I mentioned that there is this expectation of trust and that allows the parties to work together in a collaborative way, it means that we pool resources, assets and expertise. It means that we can react together to external risks and different influences and we have a governance structure that allows us to have those sometimes hard or difficult decisions and to resolve disputes in a much more collaborative way.
Sarah: And what are the key differences between traditional and alliance contracting?
Robert: Under traditional contracting structures the client by definition has a series of separate contracts with different suppliers and those suppliers are therefore working to different objectives and a different performance regime. That leaves the client with responsibility for trying to co-ordinate all of the different efforts across the supply chain.

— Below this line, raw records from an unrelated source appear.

/-- Writes a payload and its counts into its slot, then marks it FULL; a page fault on GL staging makes it wait (R262). One that MIXCHECK
refuses is dropped as there (R316, log 106). With `cut`, its next bytes, a whole number of 16-byte pieces, which agents then see before the
rest (R251, R304). -/
def State.stage (s : State) (i : Nat) (f : Flight) (core : Nat) (cut : Option Nat := none) : State :=
  let e := s.chan f.part f.lid f.ch
  let slot := f.idx % chDepth e
  let a := chSlot e slot
  let filling (s : State) : State := s.modEp f.part f.lid f.gang f.ch (fun p => { p with filling := slot :: p.filling.filter (· != slot) })
  let t := f.patch e (fun o => if chSas e then .gl o else .sp core o)
  let left := t.drop f.staged
  let n := Patch.cut left (cut.getD left.length)
  let (now, rest) := (left.take n, left.drop n)
  let w := s.stageWho f a core
  let clean := if f.staged = 0 then (if rest = [] then [] else s.toClean w (Patch.good t)) else f.clean
  let write (s : State) : State :=
    let (s, ts) := (Patch.runs now).foldl (fun (b : State × List Touch) r =>
      let (s, _, ts) := b.1.writeRun { w with cover := clean } r.1 r.2
      (s, b.2 ++ ts)) (s, [])
    let s := if f.path = 1 ∧ !f.remote then s.countFrames f.core ts else s
    let s := s.cleanDone w clean rest
    if rest = [] then s
    else filling { s with flights := lput s.flights i { f with staged := f.staged + n, clean := clean } }
  if chSas e then
    let agent := if f.path = 3 then pugAgent (s.stackVa f.part a) else if f.path = 2 then switchAgent 0 else f.agent
    match s.glProbe w a (chPay e + 2 * f.counts.length) .w with
    | .ok s .. =>
      let (s, b) := if f.staged = 0 then t.runs.foldl (fun (b : State × Bool) r =>
          let (s, x) := b.1.mixRun f.mixchk f.part agent r.1 r.2.length
          (s, b.2 || x)) (s, false)
        else (s, false)
      if b then s.markFull i f true (some .mixedSize)
      else if rest = [] then (write s).markFull i f false none else write s
    | .cause s _ _ => s.markFull i f true (some .access)
    | g =>
      let r : FaultRec :=
        { va := a, kind := 0, rwx := 2, level := 0, agent := 5, core := w.core, strand := 0, gidx := f.gang, cls := f.cls, sc := f.sc,
          pc := 0, handle := 0, cursor := 0, time := 0 }
      let (s, k) := park f.part r g
      filling { s with flights := lput s.flights i { f with fault := k } }
  else
    let s := write s
    if rest ≠ [] then s
    else ((s.stallSlot f 0 f.bytes.length).stallSlot f (chPay e) (2 * f.counts.length)).markFull i f false none

/-- A payload for the scratchpad of a gang that has not started: its bytes are the gang's, and reach its first core as it starts (R252,
R263, log 89). -/
def State.stageEarly (s : State) (i : Nat) (f : Flight) : State :=
  let e := s.chan f.part f.lid f.ch
  let a := chSlot e (f.idx % chDepth e)
  (s.modGang f.part f.lid f.gang (fun g =>
    { g with early := ((cellsOf f.bytes).foldl (fun (o : Nat × Tbl (Nat × Nat × Bool)) c => (o.1 + 1, tins o.2 o.1 c)) (a, g.early)).2 })).markFull
      i f false none

/-- A payload takes its slot: in the order of its channel's arrivals, once the slot is EMPTY (R248). -/
def State.place_ (s : State) (i : Nat) (f : Flight) (cut : Option Nat := none) : State :=
  let e := s.chan f.part f.lid f.ch
  let p := s.ep f.part f.lid f.gang f.ch
  if f.fault.isSome ∨ f.idx % 2 ^ 32 ≠ p.cnt ∨ p.full.contains (f.idx % chDepth e) then s
  else if f.bad then s.markFull i f true (some .access)
  else
    match s.gangAt f.part f.lid f.gang with
    | .gone => s.markFull i f false none
    | .waiting => if chSas e then s.stage i f 0 cut else s.stageEarly i f
    | .here c => s.stage i f c cut
    | .saved j c => if chSas e then s.stage i f c cut else s.withSaved f.part j (fun s => s.stage i f c cut)

/-- A turn that writes some bytes of a payload under way (R304). -/
def State.stageTurn (s : State) (i n : Nat) : State :=
  match s.flights[i]? with
  | some f => if f.out then s else s.place_ i f (some n)
  | none => s

/-- Channels of the package that a payload from another one may reach, in order: partition, LID, gang, channel: of a message any P2P entry,
since R252 asks of the peer's entry MODE, SHAPE and PCH alone; of a shard those whose ring's previous member is there (R260). -/
def State.farChannels (s : State) : List (Nat × Nat × Nat × Nat) :=
  s.parts.flatMap (fun q => q.2.launches.flatMap (fun l =>
    (List.range l.g).flatMap (fun g => l.chtab.filterMap (fun e =>
      let n := e.2.toNat
      let far := match chMode n with
        | 0 => true
        | 2 => (match s.group q.1 l.lid e.1 with
            | some k => (match k.rank s.node g with
                | some r => (k.member ((r + k.members.length - 1) % k.members.length)).1 != s.node
                | none => false)
            | none => false)
        | _ => false
      if chValid n && far then some (q.1, l.lid, g, e.1) else none))))

/-- A payload from another package, whose bytes are that package's (log 6). -/
def State.inbound (s : State) (j : Nat) : State :=
  match s.farChannels[j]? with
  | none => s
  | some (p, lid, g, n) =>
    let e := s.chan p lid n
    let k := s.ep p lid g n
    let d := match s.group p lid n with | some k' => ringDist k'.members.length k.arrIdx | none => 0
    -- from where a message comes that the entry does not expect, the package cannot know
    let any := ((Config.freeByte s.free).toNat + 256 * (Config.freeByte (s.free + 1)).toNat) % 2 ^ 14
    let from_ := if chMode e = 0 then (if chPkind e = 2 ∧ chPnode e ≠ s.node then chPnode e else any) else ((s.group p lid n).bind (fun k => (k.rank s.node g).map (fun r =>
      (k.member ((r + k.members.length - 1) % k.members.length)).1))).getD 0
    let f : Flight :=
      { part := p, lid := lid, gang := g, ch := n, idx := k.arrIdx, remote := true, dist := if chMode e = 2 then d else 0,
        node := some from_, agent := remoteAgent from_,
        bytes := (List.range (chShape e)).map (fun i => (Config.remoteByte s.free i, Config.remotePoison (s.free * 65536 + i / 64))) }
    let s_ := s
    let s := s.nextFree.nextFree.modEp p lid g n (fun x => { x with arrIdx := x.arrIdx + 1 })
    if s.linkUp from_ then { s with flights := s.flights ++ [f] } else s_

Where things then get difficult, what you tend to do is you default to a more traditional performance regime in which contracts are enforced with default notices and contract notices and so on. And that's in contrast with the alliance contract where the parties are acting under a single structure with a common performance framework. And the desire with a common framework is that we align their incentives and we work together in an expectation of trust and often the language used is your problem is my problem and so when difficulties arise we are in this together.
Another difference is often that we describe traditional contracts as struggling sometimes with significant change or service development as you move along, whereas alliance contracting is inherently flexible and is much better able to cope with change.
Sarah: How does it work in practice?
Robert: At the heart of an alliance contract is a governance structure that relies on collective decision making. Actually ideally it's unanimous decision making by the parties and those decisions are made against an agreed set of principles.
First and foremost among those principles is the principle that will make decisions on a best for project or best for service basis and not necessarily in the interests of an individual organisation. And that governance structure requires a new mind set and a culture of trust and openness in the belief that by working together collaboratively and making decisions together we can achieve more than by acting individually.
Sarah: What do you need to consider before entering into an alliance contract?
Robert: First and foremost I think is the issue of leadership. We've mentioned that alliance contracting involves a culture of mutual trust across the different organisations and that comes from the leadership. It's important that the leaders are bought into this new way of working and so before getting too far down the line with an alliance contract I would expect those organisations involved to check that they have the commitment and the support from their leadership.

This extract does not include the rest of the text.